Robust evidence supports a consistent association between childhood cancers and congenital anomalies [3,4]. However, the etiology of both conditions remains largely unknown [5,6]. A deeper understanding of the relationship between childhood cancers and congenital anomalies may help identify underlying genetic and/or environmental factors contributing to both pathologies [7,8,9,10,11,12].

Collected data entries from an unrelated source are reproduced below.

-- ==== Sys2Proof/Machine/Poll.lean ====
section
/-! DEFINITION. The end of a step: the poll (R430 to R437) with the disk transfer (R433), and letting host moves in (R171). -/

namespace Sys2Proof.Machine

/-! ## The disk transfer (R433) -/

/-- `status <- HostError(reason)` (R417). -/
def hostError (r : HostError) (s : State) : State := s.setStatus (.hostError r)

/-- The end of a transfer that copied every byte: done ← 0. -/
def dmaDone (s : State) : State := { s with disk := { s.disk with done := 0 } }

/-- Disk to RAM: store the bytes one by one through the bus; a failure stops there. -/
def dmaToRam : List Byte → Word → State → State
  | [], _, s => dmaDone s
  | b :: bs, addr, s =>
    match busStore addr .byte (b.setWidth 64) s with
    | none => hostError .busFailure s
    | some t => dmaToRam bs (addr + 1) t

/-- `disk_backing[i] <- b`. -/
def State.setBacking (s : State) (i : Nat) (b : Byte) : State :=
  { s with diskBacking := s.diskBacking.map (fun img => img.set i b) }

/-- RAM to disk: load `n` bytes one by one through the bus into the image from index `i`; a failure stops there. -/
def dmaToDisk : Nat → Nat → Word → State → State
  | 0, _, _, s => dmaDone s
  | n + 1, i, addr, s =>
    match busLoad addr .byte s with
    | none => hostError .busFailure s
    | some (v, t) => dmaToDisk n (i + 1) (addr + 1) (t.setBacking i (v.setWidth 8))

/-- buffer_address (R133). -/
def Disk.bufAddr (d : Disk) : Word := d.bufAddrHi ++ d.bufAddrLo
/-- buffer_length (R133). -/
def Disk.bufLen (d : Disk) : Word := d.bufLenHi ++ d.bufLenLo
/-- The first byte of the transfer in the disk image (R133). -/
def Disk.start (d : Disk) : Nat := d.sector.toNat * sectorBytes

/-- The transfer, notify being idle again (R433). -/
def dmaCopy (s : State) : State :=
  match s.diskBacking with
  | none => hostError .noDiskImage s
  | some img =>
    if img.length < s.disk.start + s.disk.bufLen.toNat then hostError .sectorRange s
    else if s.disk.direction = 1 then dmaToDisk s.disk.bufLen.toNat s.disk.start s.disk.bufAddr s
    else dmaToRam ((img.drop s.disk.start).take s.disk.bufLen.toNat) s.disk.bufAddr s

/-- `dma()` (R433). -/
def dma (s : State) : State := dmaCopy { s with disk := { s.disk with notify := notifyIdle } }

/-! ## The poll (R430) -/

/-- mip.MTIP ← (mtime ≥ mtimecmp), under TIMER_COMPARE (R437). -/
def timerCompare (s : State) : State :=
  if s.cfg.timerCompare then
    s.setCsr csrMip (setBit (s.csr csrMip) Interrupt.mti.code (decide (s.clint.mtimecmp.toNat ≤ s.clint.mtime.toNat)))
  else s

/-- The enable test stops the poll (R431). -/
def pollBlocked (s : State) : Bool :=
  match s.mode with
  | .m => !(s.csr csrMstatus).getLsbD bitMIE
  | .s => !(s.csr csrMstatus).getLsbD bitSIE
  | .u => false

/-- A device's IRQ: its number to sclaim, and mip.SEIP set (R432). -/
def fireIrq (irq : Word32) (s : State) : State :=
  { s with plic := { s.plic with sclaim := irq } }.setCsr csrMip (setBit (s.csr csrMip) Interrupt.sei.code true)

/-- The device query (R432): the UART first, else an armed disk. -/
def deviceQuery (s : State) : State :=
  if s.uart.interrupting then fireIrq 10 { s with uart := { s.uart with interrupting := false } }
  else if s.disk.notify ≠ notifyIdle then
    let t := dma s
    if t.status = .running then fireIrq 1 t else t
  else s

/-- The pc an interrupt records (R435). -/
def interruptEpc (s : State) : Word :=
  match s.cfg.intrEpc with
  | .nextPc => s.pc
  | .pcMinus4 => s.pc - 4

/-- Delivery (R434): the first enabled pending interrupt, its mip bit cleared, is taken. -/
def deliver (s : State) : State :=
  match pickInterrupt (s.csr csrMie &&& s.csr csrMip) with
  | none => s
  | some i => takeTrap (.interrupt i) (interruptEpc s) (s.setCsr csrMip (setBit (s.csr csrMip) i.code false))

/-- The poll past its enable test: query, then deliver unless the transfer failed (R430). -/
def pollEnabled (s : State) : State :=
  let t := deviceQuery s
  if t.status = .running then deliver t else t

/-- `poll()` (R430). -/
def poll (s : State) : State :=
  let t := timerCompare s
  if pollBlocked t then t else pollEnabled t

/-! ## Host moves (R126, R138, R171) -/

/-- `uart_push_byte(b)` where it is enabled (R126). -/
def uartPushByte (b : Byte) (s : State) : State :=
  let t := (s.setUartByte uartDataOffset b).setUartByte uartLsrOffset (s.uartByte uartLsrOffset ||| 0x01#8)
  { t with uart := { t.uart with interrupting := true } }

/-- `kbd_push_scancode(v)` (R138). -/
def kbdPushScancode (v : Word32) (s : State) : State := { s with kbdQueue := s.kbdQueue ++ [v] }

/-- A host move made now, where it is enabled: a byte needs LSR.RX clear (R126). -/
def hostMove (mv : HostMove) (s : State) : Option State :=
  match mv with
  | .uartByte b => if s.uartRx then none else some (uartPushByte b s)
  | .scancode v => some (kbdPushScancode v s)
  | .ramPointer => some s

/-- The state after the moves of one point, and those that were not enabled and still wait. -/
def letIn : List HostMove → State → State × List HostMove
  | [], s => (s, [])
  | m :: ms, s =>
    match hostMove m s with
    | some t => letIn ms t
    | none => ((letIn ms s).1, m :: (letIn ms s).2)

/-- The schedule after a point: moves that still wait go first at the next point (R126). -/
def carryOver (waiting : List HostMove) (points : List (List HostMove)) : List (List HostMove) :=
  if waiting = [] then points else (waiting ++ points.headD []) :: points.tail

/-- One point of R171: the schedule's next moves are let in. A block that has stopped lets nothing in (log 16). -/
def letHostIn (s : State) : State :=
  if s.status = .running then
    match s.hostSchedule with
    | [] => s
    | ms :: points => { (letIn ms s).1 with hostSchedule := carryOver (letIn ms s).2 points }
  else s

/-- The end of a step (R400): if the block still runs, the point inside the step, the poll, and the point before the next step. -/
def endOfStep (s : State) : State := if s.status = .running then letHostIn (poll (letHostIn s)) else s

end Sys2Proof.Machine
end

Several epidemiological studies have analyzed the overall association between childhood cancer and any congenital anomaly [13,14,15,16,17,18,19,20,21,22,23,24,25,26]. Other researchers have focused on specific childhood cancers, such as neuroblastoma [27,28,29,30], brain and central nervous system tumors [31,32], germ cell tumors [33,34], Langerhans cell histiocytosis [35], and carcinomas [36]. Although an increased risk of childhood cancer has been observed in children with non-chromosomal anomalies [37], this risk is generally lower than that observed in children with chromosomal anomalies [16,20]. Moreover, associations between specific congenital anomalies and particular childhood cancers have been identified—for example, a higher risk of leukemia has been consistently reported in children with Down syndrome [14,15,21,22,38].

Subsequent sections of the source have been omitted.